To examine whether the miR-21-increased IR-induced cell transformation was linked to miR-21-increased superoxide, we irradiated cells overexpressed with miR-21 and upregulated SOD3 or TNFα expression, and compared soft-agar colony formation among the cells after four months of subculture. Increased expression of SOD3 or TNFα at the time of radiation, decreased the number of IR-induced soft-agar colonies in the miR-21 overexpressing cells (Fig. 4B), suggesting that miR-21-stimulated cell transformation is linked to miR-21-increased superoxide. Since miR-21 plays an important role in initiating and promoting tumorigenesis (2–4), our results indicate that a component of miR-21-stimulated cell transformation occurs via increasing superoxide and may be associated with its role in tumor development (Fig. 4C).
Discussion
In this study, we reported for the first time that miR-21 affects ROS levels through targeting SOD3 and TNFα (indirectly affecting SOD2), which might be linked to the role of miR-21 in carcinogenesis. Although IR stimulated an increase of the ROS levels in the cells, we did not observe the IR dose response effects: 5 Gy irradiated cells did not show higher ROS levels than 0.5 Gy irradiated cells. In addition, we did not find any dramatic difference in ROS levels between high-LET and low-LET irradiated cells. These phenotypes might be due to the fact that the amount of ROS generation per cell is relatively consistent, which does not change with a radiation dose increase or quality change (21, 22). As mentioned in these papers, their results are consistent with a threshold of a all-or-nothing response (21, 22). After 0.5 Gy exposure, we observed a clear increase of ROS, indicating that such a dose is enough to initiate the change in the ROS levels; although at 24 h after IR the ROS level reverted back to the levels similar to that in non-irradiated cells, and we believe that the transient change would induce some consequences that affect the cell biological functions. Of course, these predictions need future experiments to elucidate.

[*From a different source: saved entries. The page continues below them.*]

/-! ## Witnesses: outliers, prefetches, stores performed -/

theorem wit_OutlierConversion : lanePlain laV (.vcvtO laO) laO = true ∧ (outliers laV g0 0 laO).isEmpty = true ∧
    lanePlain laList (.vcvtO laO) laO = true ∧ (laList.group g0).ol = [] ∧ (outliers laList g0 0 laO).map (fun r => (r.index, r.value)) = [(0, 0x7149F2CA)] ∧
    (((laList.updGroup g0 fun y => { y with ol := outliers laList g0 0 laO }).olDrain g0).2).isEmpty = true ∧
    (laBig.group g0).ol = [] ∧ (∀ w ∈ (laBig.seq b0).ol, w.1 ≠ g0.gid) ∧ (∀ p ∈ (laBig.group g0).ents, p.1 ≠ 0 → p.2.queue = []) ∧
    (outliers laBig g0 0 laO).isEmpty = false := by decide +kernel
theorem wit_OutlierConversion_behind : LaneReady (laBig.updGroup g0 fun x => { x with ol := [{}] }) g0 0 (.vcvtO laO) laO :=
  lane_ready (by decide +kernel) (by decide +kernel)
/-- A writable page at 12,288 that is not resident. -/
def awayCtxs : Tab CKey Context := (scMem.updCtx c0 fun x => { x with pages := x.pages ++ [{ placedPage with va := 12288, res := false, w := true }] }).ctxs
/-- One record in the list of one entry; behind it one of a list whose page is away. -/
def laAway : State := { laList with ctxs := awayCtxs }.updGroup g0 fun x => { x with olbase := 1536 }
theorem wit_OutlierDrain : (appended laList g0 [{ index := 1, value := 2 }]).isSome = true ∧ (appended laAway g0 []).isSome = true ∧
    laAway.olBehind g0 { index := 1, value := 2 } = false ∧
    (match (laAway.olAppend g0 0 true 1 2 none).2 with | .wait => true | _ => false) = true := by decide +kernel
theorem wit_Prefetch_owned : (laM.laneAccs laCtx 0 4 true false (laM.dispV laCtx laPf)).2.owned = none ∧ laCtx.g = g0 ∧ laCtx.e = 0 ∧
    laCtx.blk = laM.head g0 0 ∧ laCtx.act = active laM g0 0 laPf := by decide +kernel
/-- A store over an older one of the same split. -/
def pend2 : List Pend := [{ id := 1, g := g0, e := 0, lane := true, release := false, cells := [(.mem 5, 7)] },
  { id := 2, g := g0, e := 0, lane := false, release := false, cells := [(.mem 6, 8)] }]
theorem wit_PerformedStores : (pend2.map (·.id)).Nodup ∧ (takeStores (fun p => p.id == 2) pend2).2 = [] ∧ Memory.wf sc.mem = true := by decide +kernel

/-! ## Witnesses: record rings, traps, matrix stores, commits -/

/-- A trace ring at 8,192; one in a page that does not exist. -/
def scTrace (base : Nat) : State := scHist.updCtx c0 fun x => { x with trace := { base, cap := 3 } }
def rec0 : RingRec := { tr := true, bytes := leBytes 32 1 }
theorem wit_RingRecord : ((scTrace 8192).ctx c0).recQ = [] ∧ (scTrace 8192).ringOwned g0 rec0 = false ∧ (scTrace 65536).ringOwned g0 rec0 = false ∧
    okCell ((scTrace 8192).access g0 8256 8 false true) = some (cellOf 8256) ∧
    okCell (((scTrace 8192).access g0 8256 8 false true).1.access g0 8192 8 false true) = some (cellOf 8192) ∧
    (((((scTrace 8192).access g0 8256 8 false true).1.access g0 8192 8 false true).1.flushGroup g0).syncOf g0 0 0 6 false true false false (cellOf 8192)).2 = none ∧
    (match ((scTrace 65536).access g0 65600 8 false true).2 with | .fault _ => true | _ => false) = true ∧
    (scHist.ctx c0).fin.base = 0 := by decide +kernel
theorem test_trace_record :
    let t := (scTrace 8192).ringPut g0 rec0
    (t.rawByte (.mem (cellOf 8256)), t.rawByte (.mem (cellOf 8192))) = (1, 1) := by decide +kernel
theorem wit_TrapTaken_running : (scHand.group g0).halted = false ∧ (sc.group g0).halted = false := by decide +kernel
theorem wit_CampanileChain_running : (scArr.split g0 0).susp = false := by decide +kernel
theorem wit_ContextLoad : (scSys true 2).leaving ⟨0, 2⟩ = false ∧
    (((scSys true 2).enterSys ⟨0, 2⟩ (.split g0 0)).leaveSys ⟨0, 2⟩ (.split g0 0)).toTranslate ⟨0, 2⟩ endImage = [] := by decide +kernel
theorem wit_ContextSave_free (n : Nat) : (scSys false 2).rangeOwned g0 (8192 + 0x30) 8 = false ∧ (scSys false 2).rangeOwned g0 imgAt n = false := by
  have free (l : Loc) : (scSys false 2).ownedAt l = false := by
    have e : (scSys false 2).clusters.all (fun p => p.2.copyQ.isEmpty) = true := by decide +kernel
    unfold State.ownedAt
    rw [List.any_eq_false]
    intro p hp
    simp [List.isEmpty_iff.mp (List.all_eq_true.mp e p hp)]
  unfold State.rangeOwned
  constructor <;> (rw [List.any_eq_false]; intro i _; split)
  · simpa using free _
  · simp
  · simpa using free _
  · simp
theorem wit_MultiplyFaults_free : sqPoison.clusters.all (fun p => p.2.copyQ.isEmpty) = true := by decide +kernel

/-- An mstore's word with a record for a list of one entry at 8,192, and the same where the page is away. -/
def sqRec (cs : Tab CKey Context) : State := at_ (({ sq with ctxs := cs }.updGroup g0 fun x => { x with ollen := 1, olbase := 1024 }).updSeq b0 fun q =>
  { q with exec := [{ recs := [(0, { index := 1, value := 2, e := 4 })] }] }) (.matrixWordComplete b0)
theorem wit_MatrixStore_records : (sqRec scMem.ctxs).wordReady b0 = true ∧ ((sqRec scMem.ctxs).seq b0).ol = [] ∧
    ((sqRec scMem.ctxs).seq b0).halting = none ∧ (∀ p ∈ (sqRec scMem.ctxs).groups, p.2.ol = []) ∧
    ((sqRec scMem.ctxs).seqDrain b0 [(0, { index := 1, value := 2, e := 4 })]).2.1 = [] ∧ ((sqEx.seq b0).halting, (sqEx.seq b0).ol) = (none, []) := by
  decide +kernel
theorem wit_MatrixRecords : (match ((sqRec scMem.ctxs).olAppend g0 4 true 1 2 none).2 with | .done => true | _ => false) = true ∧
    (match ((sqRec sc.ctxs).olAppend g0 4 true 1 2 none).2 with | .fault _ => true | _ => false) = true ∧
    (match (({ sqRec awayCtxs with turn := .seq b0 }.updGroup g0 fun x => { x with olbase := 1536 }).olAppend g0 4 true 1 2 none).2 with
      | .wait => true
      | _ => false) = true := by decide +kernel
/-- mstore with .o of an accumulator that holds 1e30 in row 0, column 0, to f16. -/
def sqBig : State := sqH.updSeq b0 fun q => { q with accs := [(0, { elems := [(0, 0x7149F2CA)] })] }
theorem test_mstore_outlier :
    (match execMstore 8 { maS with ty := .f16, a := 0, v := 0, imm := 0 } sqBig with
      | .next t => ((t.seq b0).exec.flatMap (·.recs)).map (fun q => (q.1, q.2.index, q.2.value)) == [(0, 0, 0x7149F2CA)]
      | _ => false) = true := by decide +kernel

/-- The same commit with an atomic add of 5 at cell 5 by lane 0. -/
def atom5 : AtomReq := { loc := 5, op := 0, size := 4, ty := Ty.i32.code.toNat, lanes := [(0, 5, 0)], scope := 7 }
def scCommitAtom : State := scCommit.updGroup g0 fun x => { x with q := { x.q with atoms := [atom5] } }
theorem fit_atom5 : Says.fitAtom atom5 := ⟨by decide, .i32, by decide +kernel⟩
theorem wit_QuantumCommits_atoms : scCommitAtom.commitReady r0 = true ∧ scCommitAtom.ranked r0 (scCommitAtom.region r0).quantum = [g0] ∧
    (scCommitAtom.groups.map (·.1)).Nodup ∧ (scCommitAtom.ctx c0).replay = none ∧ scCommitAtom.l2 = [] ∧ scCommitAtom.poison = [] ∧
    (scCommitAtom.region r0).syncs = [] ∧ (scCommitAtom.group g0).q.atoms = [atom5] ∧ (atom5.scope, atom5.ret, atom5.outst) = (7, none, none) := by
  decide +kernel
theorem test_commit_atom : (match execQuantumCommit scCommitAtom with
    | .next t => t.rawByte (.mem 5)
    | _ => 0) = 12 := by decide +kernel

/-! ## Witnesses: packets, firmware -/

def keepFlow : FlowId := { flow0 with win := 0 }
def scKeepMsg : State := at_ { scPort with rflows := [(keepFlow, { partial_ := [1, 2, 3] })] } (.keepRequestMessage keepFlow [1, 2] none)
theorem wit_Network_keep : keepFlow.win = 0 ∧ ([1, 2] : List Byte) ≠ [] ∧ (scKeepMsg.rflows.get {} keepFlow).partial_ = [1, 2] ++ [3] ∧
    flow0.win ≠ 0 ∧ packetOk { pkt 0 with flow := keepFlow } = true ∧ (scPort.ctx c0).replay = none ∧
    2 ^ 31 ≤ ((pkt 0).seq - (1 : BitVec 32)).toNat ∧ (scSent.sflows.get {} flow0).sent ≠ [] := by decide +kernel
theorem wit_Firmware_recovery : Component.belfry ∉ sc.platform.down ∧ Component.die 2 ∉ sc.platform.down ∧
    Component.die 2 ∈ ({ sc with platform := { sc.platform with down := [.die 2] } } : State).platform.down ∧ 2 ∉ sc.platform.maint := by decide +kernel

/-! ## Words written out from the spec's encodings -/

/-- Scalar words (R33 to R37, R113, R128, R132, R84, R98, R105, R110). -/
theorem test_decode_scalar : decodeScalar 0x08283FFC = .addi 5 3 (-4) ∧ decodeScalar 0x40382804 = .sld 7 2 4 4 ∧
    decodeScalar 0x50200FFD = .beq 4 0 (-3) ∧ decodeScalar 0xB0010480 = .launch 4 9 ∧ decodeScalar 0xA800C001 = .srd 3 1 ∧
    decodeScalar 0x98000018 = .lrun 0x18 ∧ decodeScalar 0x28201000 = .ldh1 4 0x1000 ∧ decodeScalar 0x2C23FC00 = .ldh2 4 0x3FC00 ∧
    decodeScalar 0x80C01806 = .split 3 3 6 ∧ decodeScalar 0x84141400 = .switch 40 20 ∧ decodeScalar 0x88014000 = .kill 5 ∧
    decodeScalar 0x8C000000 = .exit ∧ decodeScalar 0x78080040 = .callf1 0x40 ∧ decodeScalar 0x78100040 = .callf2 0x40 := by decide +kernel
/-- Banks, copies, pages, waits, fences, rings, barriers and Campanile (R174, R184, R198, R208, R221, R234, R271). -/
theorem test_decode_shared : decodeScalar 0xB8020480 = .bankcfg 8 9 ∧ decodeScalar 0xB4010286 = .cpy 4 5 6 ∧
    decodeScalar 0xB461C000 = .cbatch 7 ∧ decodeScalar 0xB4800380 = .cwait 7 ∧ decodeScalar 0xB441C308 = .cpyg 7 6 8 ∧
    decodeScalar 0xD020C480 = .pgq 3 9 ∧ decodeScalar 0xBF224306 = .waitne 9 6 6 ∧ decodeScalar 0xBF400007 = .fence 7 ∧
    decodeScalar 0xC0000012 = .ringGive 1 2 ∧ decodeScalar 0xC0200012 = .ringTake 1 2 ∧ decodeScalar 0xC0414002 = .ringPeek 5 2 ∧
    decodeScalar 0xC0600000 = .barBlk ∧ decodeScalar 0xC0800001 = .barArrive 1 ∧ decodeScalar 0xC0A00001 = .barWait 1 ∧
    decodeScalar 0xC0C00000 = .barRoute 0 ∧ decodeScalar 0xC4000000 = .tacq ∧ decodeScalar 0xC4200000 = .trel ∧
    decodeScalar 0xC4414300 = .twin 5 6 ∧ decodeScalar 0xC4600001 = .tmode 1 ∧ decodeScalar 0xC4800000 = .treset ∧
    decodeScalar 0xC4A00002 = .tchain 2 := by decide +kernel
/-- Lane words (R42, R44, R151, R204, R274). -/
theorem test_decode_lane : decodeLane 0x90002000A002000010000000 = .vfadd { la0 with h := true, ty := .f32, vd := 10, va := 1, b := 2 } ∧
    decodeLane 0x38002000800A0000000028C0 = .vld { laN with ty := .f32, vd := 8, va := 5, ext := 0x28C0 } ∧
    decodeLane 0xC02040044087800000421800 = .vatom 8 { laN with h := true, m := 1, vd := 68, va := 67, bk := .imm, vc := 66, ext := 0x1800 } ∧
    decodeLane 0x500038000008000000000006 = .tdly { laK with vd := 0, va := 4, ext := 6 } ∧
    decodeLane 0x500438000028000000000000 = .tlaunch { laK with va := 20 } ∧
    decodeLane 0xD0083801E000000000000000 = .tcap { laK with h := true, vd := 30, va := 0 } := by decide +kernel
/-- Matrix words (R45, R240). -/
theorem test_decode_matrix : decodeMatrix 0x3400000000000000 = .mend ma0 ∧
    decodeMatrix 0x0C1A008200000000 = .mwload true { ma0 with ty := .bf16, grp := 2, v := 64 } ∧
    decodeMatrix 0x140A204006081003 = .mmula { ma0 with ty := .bf16, a := 2, grp := 1, qb := 6, imm := 0x81003 } ∧
    decodeMatrix 0x180910C64000003F = .mstore 0 { ma0 with ty := .f16, a := 1, grp := 3, v := 200, imm := 63 } ∧
    decodeMatrix 0x1C08100000000000 = .mzero { ma0 with ty := .f32, a := 1 } ∧
    decodeMatrix 0x2400300000000001 = .mtake { ma0 with a := 3, imm := 1 } ∧
    decodeMatrix 0x2800200000FFFFFB = .mloop { ma0 with a := 2, imm := -5 } := by decide +kernel
/-- Reserved words: major 0 of each stream, a field that must be zero, an undefined special register (R28, R34, R46). -/
theorem test_decode_refuses : decodeScalar 0x00000000 = .illegal 0 ∧ decodeScalar 0xC0000092 = .unassignedEncoding ∧
    decodeLane 0x000000000000000000000000 = .unassignedEncoding ∧ decodeMatrix 0x0000000000000000 = .unassignedEncoding ∧
    decodeMatrix 0x4400000000000000 = .unassignedEncoding := by decide +kernel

The difference in the ROS levels between miR-21 upregulated cells and their control counterparts are consistent, which provides additional evidence that the change in ROS might contribute to the role of miR-21 in carcinogenesis. Carcinogenesis is a complicated process and involves more proteins and pathways. Up-regulating miR-21 could result in non-tumorigenesis human cells becoming tumorigenesis (4) and mouse lymphomas (2), confirming the tumorigenesis of miR-21. The role of mir-21 in carcinogenesis is believed to be linked to the multiple targets of miR-21 such as PTEN, PDCD4 and TPM1 (5–9), however, the whole picture for miR-21-induced tumorigenesis remains unclear. We previously reported that radiation enhanced the role of miR-21 in tumorigenesis (4) and the transformation results in this study also support it. However, how radiation enhances the miR-21’s tumorigenesis needs more studies to explore. Our results shown in this study strongly support that the effects of miR-21 on the ROS level to cooperate with the effects of other miR-21 targets contribute to the miR-21’s carcinogenesis.
Supplementary Material
Acknowledgments
We thank the support team at Brookhaven National Laboratory for helping with the high-LET IR, members of the Wang laboratory for helpful discussion and Ms Doreen Theune for editing the manuscript.
Grant Support
This work is supported by grants from NIH (GM080771), NASA (NNX11AC30G) to Y.W.
Footnotes
Disclosure of Potential Conflict of Interest
No potential conflict of interest disclosed.
References
- 1.Croce CM. miRNAs in the spotlight: Understanding cancer gene dependency. Nat Med. 2011;17:935–6. doi: 10.1038/nm0811-935. [DOI] [PubMed] [Google Scholar]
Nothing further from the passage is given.